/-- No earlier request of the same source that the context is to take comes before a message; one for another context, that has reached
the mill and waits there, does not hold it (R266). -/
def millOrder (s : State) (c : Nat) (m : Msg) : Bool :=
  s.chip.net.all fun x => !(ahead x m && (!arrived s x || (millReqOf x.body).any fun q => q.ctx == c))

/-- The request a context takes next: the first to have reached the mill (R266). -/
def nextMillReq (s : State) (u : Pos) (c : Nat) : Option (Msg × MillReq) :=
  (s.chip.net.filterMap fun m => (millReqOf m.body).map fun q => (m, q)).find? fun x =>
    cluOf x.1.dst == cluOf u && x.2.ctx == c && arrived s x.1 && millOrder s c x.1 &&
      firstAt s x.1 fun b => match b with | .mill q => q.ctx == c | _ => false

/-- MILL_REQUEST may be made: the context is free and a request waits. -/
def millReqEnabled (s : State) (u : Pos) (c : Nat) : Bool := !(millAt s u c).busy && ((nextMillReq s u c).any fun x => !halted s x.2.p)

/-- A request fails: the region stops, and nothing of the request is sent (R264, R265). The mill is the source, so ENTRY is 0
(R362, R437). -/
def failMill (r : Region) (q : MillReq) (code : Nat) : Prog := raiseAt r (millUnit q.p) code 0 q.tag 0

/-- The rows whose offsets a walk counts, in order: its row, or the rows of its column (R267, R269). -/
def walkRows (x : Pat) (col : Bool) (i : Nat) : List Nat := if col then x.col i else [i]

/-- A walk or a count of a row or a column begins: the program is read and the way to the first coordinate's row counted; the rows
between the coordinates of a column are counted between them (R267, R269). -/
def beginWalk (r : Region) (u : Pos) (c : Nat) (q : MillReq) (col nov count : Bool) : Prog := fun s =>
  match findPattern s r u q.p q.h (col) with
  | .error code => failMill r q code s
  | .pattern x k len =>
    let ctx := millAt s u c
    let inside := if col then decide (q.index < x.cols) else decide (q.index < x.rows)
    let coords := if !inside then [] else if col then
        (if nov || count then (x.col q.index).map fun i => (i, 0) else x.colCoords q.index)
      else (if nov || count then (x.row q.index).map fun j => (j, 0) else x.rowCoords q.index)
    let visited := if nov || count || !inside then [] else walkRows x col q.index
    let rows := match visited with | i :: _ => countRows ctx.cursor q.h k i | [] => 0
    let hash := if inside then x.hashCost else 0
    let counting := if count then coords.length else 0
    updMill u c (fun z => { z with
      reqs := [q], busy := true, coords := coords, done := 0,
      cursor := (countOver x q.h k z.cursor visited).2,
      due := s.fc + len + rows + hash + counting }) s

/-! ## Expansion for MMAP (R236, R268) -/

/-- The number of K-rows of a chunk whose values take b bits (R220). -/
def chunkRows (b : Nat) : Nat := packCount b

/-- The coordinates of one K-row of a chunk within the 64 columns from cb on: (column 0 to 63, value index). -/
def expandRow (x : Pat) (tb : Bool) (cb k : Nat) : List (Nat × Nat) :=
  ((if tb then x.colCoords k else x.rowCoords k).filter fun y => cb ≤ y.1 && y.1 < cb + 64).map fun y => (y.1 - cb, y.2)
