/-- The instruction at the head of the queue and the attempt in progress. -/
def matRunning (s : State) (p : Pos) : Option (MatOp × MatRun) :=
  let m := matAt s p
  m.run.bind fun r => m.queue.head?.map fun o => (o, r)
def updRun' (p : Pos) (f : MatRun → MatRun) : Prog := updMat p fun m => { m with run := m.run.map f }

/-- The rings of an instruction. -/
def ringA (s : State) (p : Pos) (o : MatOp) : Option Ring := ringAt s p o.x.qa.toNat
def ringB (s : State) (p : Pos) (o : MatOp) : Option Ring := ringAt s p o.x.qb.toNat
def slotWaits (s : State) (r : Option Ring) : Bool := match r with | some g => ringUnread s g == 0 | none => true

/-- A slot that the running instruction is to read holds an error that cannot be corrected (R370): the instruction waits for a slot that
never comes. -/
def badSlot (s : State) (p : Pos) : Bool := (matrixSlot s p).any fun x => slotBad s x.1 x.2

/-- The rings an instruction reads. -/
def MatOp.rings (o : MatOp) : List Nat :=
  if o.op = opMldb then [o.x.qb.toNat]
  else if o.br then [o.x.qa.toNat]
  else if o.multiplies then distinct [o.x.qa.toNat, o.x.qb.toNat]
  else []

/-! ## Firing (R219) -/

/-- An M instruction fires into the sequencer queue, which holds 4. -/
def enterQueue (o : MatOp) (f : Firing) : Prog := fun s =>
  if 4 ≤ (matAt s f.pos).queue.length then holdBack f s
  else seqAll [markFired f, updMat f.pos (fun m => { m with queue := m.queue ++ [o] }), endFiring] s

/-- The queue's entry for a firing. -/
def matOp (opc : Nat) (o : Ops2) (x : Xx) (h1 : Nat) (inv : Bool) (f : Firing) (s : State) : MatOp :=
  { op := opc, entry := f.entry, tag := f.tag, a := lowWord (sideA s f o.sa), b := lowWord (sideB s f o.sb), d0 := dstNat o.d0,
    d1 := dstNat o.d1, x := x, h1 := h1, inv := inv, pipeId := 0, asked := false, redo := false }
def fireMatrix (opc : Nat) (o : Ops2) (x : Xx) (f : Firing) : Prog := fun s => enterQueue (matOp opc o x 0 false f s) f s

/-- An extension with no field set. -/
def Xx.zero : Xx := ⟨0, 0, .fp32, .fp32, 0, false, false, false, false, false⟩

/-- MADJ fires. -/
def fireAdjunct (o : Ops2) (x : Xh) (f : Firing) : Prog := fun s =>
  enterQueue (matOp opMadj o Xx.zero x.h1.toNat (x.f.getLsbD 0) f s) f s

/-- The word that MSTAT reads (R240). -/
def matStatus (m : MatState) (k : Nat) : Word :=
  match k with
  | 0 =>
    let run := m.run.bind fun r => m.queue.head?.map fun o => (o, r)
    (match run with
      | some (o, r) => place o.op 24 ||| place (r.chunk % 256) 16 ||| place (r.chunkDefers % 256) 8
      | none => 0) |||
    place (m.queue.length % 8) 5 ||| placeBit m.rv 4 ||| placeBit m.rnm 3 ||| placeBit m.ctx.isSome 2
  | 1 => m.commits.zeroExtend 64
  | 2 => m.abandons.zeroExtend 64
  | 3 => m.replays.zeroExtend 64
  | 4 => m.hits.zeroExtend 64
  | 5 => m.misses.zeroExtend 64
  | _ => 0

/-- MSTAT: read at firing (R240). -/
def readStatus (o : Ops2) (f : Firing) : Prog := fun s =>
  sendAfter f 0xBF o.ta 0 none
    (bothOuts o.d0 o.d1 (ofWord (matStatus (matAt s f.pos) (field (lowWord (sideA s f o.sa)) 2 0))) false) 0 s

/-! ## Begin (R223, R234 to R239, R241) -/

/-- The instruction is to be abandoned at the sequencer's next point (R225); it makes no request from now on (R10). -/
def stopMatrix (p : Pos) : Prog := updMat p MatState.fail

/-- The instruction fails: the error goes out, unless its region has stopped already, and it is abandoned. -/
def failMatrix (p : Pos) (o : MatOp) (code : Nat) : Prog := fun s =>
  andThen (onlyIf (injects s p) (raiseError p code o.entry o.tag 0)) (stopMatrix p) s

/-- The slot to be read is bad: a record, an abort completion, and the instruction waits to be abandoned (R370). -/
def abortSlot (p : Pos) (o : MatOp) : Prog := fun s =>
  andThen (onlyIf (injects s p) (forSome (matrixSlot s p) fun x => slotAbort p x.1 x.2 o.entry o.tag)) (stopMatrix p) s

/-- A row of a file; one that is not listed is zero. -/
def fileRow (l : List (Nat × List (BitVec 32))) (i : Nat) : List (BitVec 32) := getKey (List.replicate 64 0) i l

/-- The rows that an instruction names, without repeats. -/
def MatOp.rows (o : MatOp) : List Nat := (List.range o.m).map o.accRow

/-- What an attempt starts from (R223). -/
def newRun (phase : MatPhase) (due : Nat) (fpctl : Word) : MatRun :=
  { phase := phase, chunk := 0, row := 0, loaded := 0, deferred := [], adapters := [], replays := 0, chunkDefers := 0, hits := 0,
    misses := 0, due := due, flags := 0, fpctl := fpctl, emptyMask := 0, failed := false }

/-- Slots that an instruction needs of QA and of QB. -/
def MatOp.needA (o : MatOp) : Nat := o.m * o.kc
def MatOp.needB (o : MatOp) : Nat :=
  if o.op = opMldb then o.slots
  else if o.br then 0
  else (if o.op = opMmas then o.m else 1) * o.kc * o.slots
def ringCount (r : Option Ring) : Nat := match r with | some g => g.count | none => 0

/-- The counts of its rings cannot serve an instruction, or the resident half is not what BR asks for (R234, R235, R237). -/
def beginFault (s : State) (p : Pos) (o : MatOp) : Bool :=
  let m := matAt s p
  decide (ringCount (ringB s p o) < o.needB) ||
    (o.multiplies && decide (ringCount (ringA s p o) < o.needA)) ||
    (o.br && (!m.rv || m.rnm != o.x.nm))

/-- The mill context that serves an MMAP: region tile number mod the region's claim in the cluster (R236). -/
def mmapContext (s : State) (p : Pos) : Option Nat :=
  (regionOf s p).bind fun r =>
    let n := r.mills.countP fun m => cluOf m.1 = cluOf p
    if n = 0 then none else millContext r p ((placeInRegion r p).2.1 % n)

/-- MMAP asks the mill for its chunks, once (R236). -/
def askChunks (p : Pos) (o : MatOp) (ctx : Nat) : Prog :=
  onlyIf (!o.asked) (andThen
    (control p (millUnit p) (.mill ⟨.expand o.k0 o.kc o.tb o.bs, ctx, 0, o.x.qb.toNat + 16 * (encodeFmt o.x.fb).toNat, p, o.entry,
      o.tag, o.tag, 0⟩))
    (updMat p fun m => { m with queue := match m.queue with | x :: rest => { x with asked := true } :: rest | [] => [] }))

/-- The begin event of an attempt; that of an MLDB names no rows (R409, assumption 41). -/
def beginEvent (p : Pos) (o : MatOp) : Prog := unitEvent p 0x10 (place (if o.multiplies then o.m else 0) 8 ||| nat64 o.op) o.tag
********
* **What is needed**: Transcribe, exactly and without additions, the lines of the records above, beginning with the line that contains "3 => m.replays.zeroExtend 64" and ending with the line that contains "andThen (onlyIf (injects s p) (raiseError", both included.

* **The answer**:
  | 3 => m.replays.zeroExtend 64
  | 4 => m.hits.zeroExtend 64
  | 5 => m.misses.zeroExtend 64
  | _ => 0

/-- MSTAT: read at firing (R240). -/
def readStatus (o : Ops2) (f : Firing) : Prog := fun s =>
  sendAfter f 0xBF o.ta 0 none
    (bothOuts o.d0 o.d1 (ofWord (matStatus (matAt s f.pos) (field (lowWord (sideA s f o.sa)) 2 0))) false) 0 s

/-! ## Begin (R223, R234 to R239, R241) -/

/-- The instruction is to be abandoned at the sequencer's next point (R225); it makes no request from now on (R10). -/
def stopMatrix (p : Pos) : Prog := updMat p MatState.fail

/-- The instruction fails: the error goes out, unless its region has stopped already, and it is abandoned. -/
def failMatrix (p : Pos) (o : MatOp) (code : Nat) : Prog := fun s =>
  andThen (onlyIf (injects s p) (raiseError p code o.entry o.tag 0)) (stopMatrix p) s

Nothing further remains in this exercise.